Stonewalling is
the deliberate attempt to withdraw from interaction in order to manipulate and control the situation.
Stonewalling erodes trust, respect, connection and attraction.
Stonewalling also breeds hopelessness. Whenever
you get into any type of conversation or interaction around problem solving, and you know that she is going to go quiet, you begin to believe that ‘this will never work’, you begin to believe that ‘it’s hopeless’ and you start to resent the other person.
So how do you change stonewalling?
When you’re the one doing the stonewalling, avoiding her and giving the silent treatment, you have to know that the stronger man will stand strongly on both feet and stay present, calm and confident.
Stop believing that what’s happening is going to hurt you.

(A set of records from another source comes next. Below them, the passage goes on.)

-- ==== Sys2Proof/Tests/Slice0.lean ====
section
/-! SUPPORT. The model's own tests. Expected bytes, words and addresses are those of
spec/95_test_vectors.md (named V, F, P below) or computed by hand from the rule cited. For every statement
with hypotheses a theorem witness_<what> shows a state and operands that meet them together. -/

namespace Sys2Proof.Tests

open Sys2Proof.Machine

set_option maxRecDepth 8000
set_option exponentiation.threshold 1024

/-! Helpers. -/

/-- A vector register from its elements of `w` bits, element 0 first. -/
def packed (w : Nat) (es : List Nat) : Zmm :=
  es.foldr (fun e acc => (acc <<< w) ||| BitVec.ofNat 512 e) 0#512

def bytesOf (l : List Nat) : List Byte := l.map (BitVec.ofNat 8)

/-- The launch state with these bytes at the pc, 400000H. -/
def launch (code : List Nat) : State :=
  placeAtPc { State.reset with pc := 0x400000#64 } (bytesOf code)

/-- The same in M32 with CS.D = 1. -/
def launch32 (code : List Nat) : State :=
  { launch code with efer := 0#64, csL := false, csD := true }

def withX (r : BitVec 4) (w : Word) (s : State) : State := { s with x := s.x.set r.toNat w r.isLt }
def withV (r : BitVec 5) (w : Zmm) (s : State) : State := { s with v := s.v.set r.toNat w r.isLt }
def withK (r : BitVec 3) (w : Nat) (s : State) : State := s.setOpmask r (BitVec.ofNat 64 w)
def withRules (rules : List PageRule) (s : State) : State := { s with pageRules := rules }
def withWatches (ws : List Watch) (s : State) : State := { s with watches := ws }

/-- The memory at `a` holds these bytes. -/
def memIs (s : State) (a : Nat) (bs : List Nat) : Bool :=
  (List.range bs.length).all fun i => s.mem.read (a + i) == some (BitVec.ofNat 8 (bs.getD i 0))

/-- Nothing has been written at these addresses. -/
def untouched (s : State) (a n : Nat) : Bool :=
  (List.range n).all fun i => (s.mem.read (a + i)).isNone

def nextHas (r : Result) (p : State → Bool) : Bool :=
  match r with
  | .next t => p t
  | _ => false

def raisedHas (r : Result) (e : Exc) (p : State → Bool) : Bool :=
  match r with
  | .fault (.raised e' t) => e' == e && p t
  | _ => false

def deliveredHas (r : Result) (p : List Event → BitVec 32 → State → Bool) : Bool :=
  match r with
  | .fault (.delivered evs flags t) => p evs flags t
  | _ => false

def refusedWith (r : Result) (why : Refusal) : Bool :=
  match r with
  | .refused w => w == why
  | _ => false

theorem of_nextHas {r : Result} {p : State → Bool} (h : nextHas r p = true) :
    ∃ t, r = .next t ∧ p t = true := by
  unfold nextHas at h
  split at h
  · exact ⟨_, rfl, h⟩
  · cases h

theorem of_raisedHas {r : Result} {e : Exc} {p : State → Bool} (h : raisedHas r e p = true) :
    ∃ t, r = .fault (.raised e t) ∧ p t = true := by
  unfold raisedHas at h
  split at h
  · simp only [Bool.and_eq_true, beq_iff_eq] at h
    obtain ⟨rfl, h⟩ := h
    exact ⟨_, rfl, h⟩
  · cases h

theorem of_deliveredHas {r : Result} {p : List Event → BitVec 32 → State → Bool}
    (h : deliveredHas r p = true) :
    ∃ evs flags t, r = .fault (.delivered evs flags t) ∧ p evs flags t = true := by
  unfold deliveredHas at h
  split at h
  · exact ⟨_, _, _, rfl, h⟩
  · cases h

/-- `Admitted`, as a test that can be evaluated. -/
def admittedB (m : Mode) (f : Form) (o : Operands) (s : State) : Bool :=
  (s.mode == some m) && (o.mask != 0#3) && (addressSize m s.csD o != .as16) && hasFeatures f s &&
    s.stateEnabled && (m != .m32 || extensionBitsStoredOne o) &&
    decide ((s.ip m).toNat + ilen o < addressSpace m) && !s.taskSwitched

theorem admitted_of {m : Mode} {f : Form} {o : Operands} {s : State} (h : admittedB m f o s = true) :
    Admitted m f o s := by
  simp only [admittedB, Bool.and_eq_true, beq_iff_eq, bne_iff_ne, decide_eq_true_eq,
    Bool.not_eq_true', Bool.or_eq_true] at h
  obtain ⟨⟨⟨⟨⟨⟨⟨h1, h2⟩, h3⟩, h4⟩, h5⟩, h6⟩, h7⟩, h8⟩ := h
  exact ⟨h1, h2, h3, h4, h5, fun e => h6.resolve_left (fun hne => hne e), h7, h8⟩

def inScopeB (m : Mode) (f : Form) (o : Operands) (s : State) (j : Nat) : Bool :=
  decide ((elementAddress m f o s j).toNat + elementSize f ≤ sizeLimit (addressSize m s.csD o)) &&
    decide (elementLinear m f o s j + elementSize f ≤ addressSpace m) &&
    s.notWriteBack.all fun r => !r.touches (elementLinear m f o s j) (elementSize f)

theorem inScope_of {m : Mode} {f : Form} {o : Operands} {s : State} {j : Nat}
    (h : inScopeB m f o s j = true) : InScope m f o s j := by
  simp only [inScopeB, Bool.and_eq_true, decide_eq_true_eq, List.all_eq_true, Bool.not_eq_true'] at h
  exact ⟨h.1.1, h.1.2, h.2⟩

def permittedB (m : Mode) (f : Form) (o : Operands) (s : State) : Bool :=
  (List.range (elementCount f)).all fun j =>
    !isActive o s j || ((elementCheck m f o s j).isNone && inScopeB m f o s j)

theorem permitted_of {m : Mode} {f : Form} {o : Operands} {s : State}
    (h : permittedB m f o s = true) : Permitted m f o s := by
  intro j hj ha
  have := List.all_eq_true.1 h j (List.mem_range.2 hj)
  simp only [ha, Bool.not_true, Bool.false_or, Bool.and_eq_true, Option.isNone_iff_eq_none] at this
  exact ⟨this.1, inScope_of this.2⟩

def faultsAtB (m : Mode) (f : Form) (o : Operands) (s : State) (j : Nat) (e : Exc) : Bool :=
  decide (j < elementCount f) && isActive o s j && (elementCheck m f o s j == some e) &&
    ((List.range j).all fun i => !isActive o s i || (elementCheck m f o s i).isNone) &&
    ((List.range (elementCount f)).all fun i =>
      !isActive o s i || (elementCheck m f o s i).isSome || inScopeB m f o s i)

theorem faultsAt_of {m : Mode} {f : Form} {o : Operands} {s : State} {j : Nat} {e : Exc}
    (h : faultsAtB m f o s j e = true) : FaultsAt m f o s j e := by
  simp only [faultsAtB, Bool.and_eq_true, decide_eq_true_eq, beq_iff_eq] at h
  obtain ⟨⟨⟨⟨h1, h2⟩, h3⟩, h4⟩, h5⟩ := h
  refine ⟨h1, h2, h3, fun i hi ha => ?_, fun i hi ha hc => ?_⟩
  · have := List.all_eq_true.1 h4 i (List.mem_range.2 hi)
    simpa [ha] using this
  · have := List.all_eq_true.1 h5 i (List.mem_range.2 hi)
    simp only [ha, hc, Bool.not_true, Bool.false_or, Option.isSome_none] at this
    exact inScope_of this

/-! WellFormed: an ill-formed term for each check. -/

/-- `[rax+xmm1*4]{k1}, xmm2`. -/
def ops : Operands := ⟨[], 2, 1, 1, .reg 0, .x4, .none⟩

theorem test_wellFormed_accepts : (Instr.vscatterdps128 ops).wellFormed = true := by decide

theorem test_wellFormed_refuses_k0 :
    (Instr.vscatterdps128 { ops with mask := 0 }).wellFormed = false := by decide

theorem test_wellFormed_refuses_absent_base_without_disp32 :
    (Instr.vscatterdps128 { ops with base := .absent true }).wellFormed = false ∧
    (Instr.vscatterdps128 { ops with base := .absent true, disp := .disp8 4 }).wellFormed = false := by
  decide

theorem test_wellFormed_refuses_base_101b_without_disp :
    (Instr.vscatterdps128 { ops with base := .reg 5 }).wellFormed = false ∧
    (Instr.vscatterdps128 { ops with base := .reg 13 }).wellFormed = false := by decide

theorem test_wellFormed_refuses_16_bytes :
    (Instr.vscatterdps128 { ops with legacy := List.replicate 8 (.override .fs) }).wellFormed = true ∧
    (Instr.vscatterdps128 { ops with legacy := List.replicate 9 (.override .fs) }).wellFormed = false := by
  decide

/-! Decoding: each constructor from the word of 95_test_vectors.md 1.1. -/

/-- `[rax+xmm0*1]{k1}, xmm0`. -/
def row : Operands := ⟨[], 0, 0, 1, .reg 0, .x1, .none⟩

Stop thinking that the best relief of the pressure you’re feeling is to run away from it or avoid it because that reaction causes more fear than you standing there with her.
Women always say that they feel more fearful when you
run away and can’t stand there with her in a conflict – stonewalling is eroding her trust and confidence in you.

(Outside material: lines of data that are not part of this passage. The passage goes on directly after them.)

-- ==== Sys2Proof/Machine/Dispatch.lean ====
section
/-! DEFINITION. One arm per command (30_encoding.md R87): the completion step of that command (43_block_modes.md
R171). -/

namespace Sys2Proof.Machine

def exec (i : Instr) (s : State) : Host.Outcome State Fault Refusal :=
  match i with
  | .ksched => Sys2Proof.Machine.execKsched s
  | .ecbEnc => Sys2Proof.Machine.execEcbEnc s
  | .ecbEncT => Sys2Proof.Machine.execEcbEncT s
  | .ecbDec => Sys2Proof.Machine.execEcbDec s
  | .ecbDecT => Sys2Proof.Machine.execEcbDecT s
  | .cbcEnc => Sys2Proof.Machine.execCbcEnc s
  | .cbcEncT => Sys2Proof.Machine.execCbcEncT s
  | .cbcDec => Sys2Proof.Machine.execCbcDec s
  | .cbcDecT => Sys2Proof.Machine.execCbcDecT s

end Sys2Proof.Machine
end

What if she’s stonewalling?
Many women do this, give us the silent treatment,
cutting you off fro connection and safety, maybe she’s locked the bedroom door and tells you to go and sleep on the couch - yes, that’s stonewalling!
First of all, call it out.
That’s why it’s good to understand these terms so that
when you let her know how to respond.
“What you’re doing right now is not acceptable. I don’t treat you like that and I don’t want to be treated this way.”
Call it out. Make sure she knows that YOU know what’s going on.
But you also need to release the pressure.
If she’s stonewalling, she’s feeling pressure and she’s moving away from that pressure.
You have to back
away.
You have to wait for the clouds to clear and the pressure to reduce before you come back together.
Then you can hopefully have a conversation where you can talk about this stonewalling not being acceptable and how it doesn’t help anything.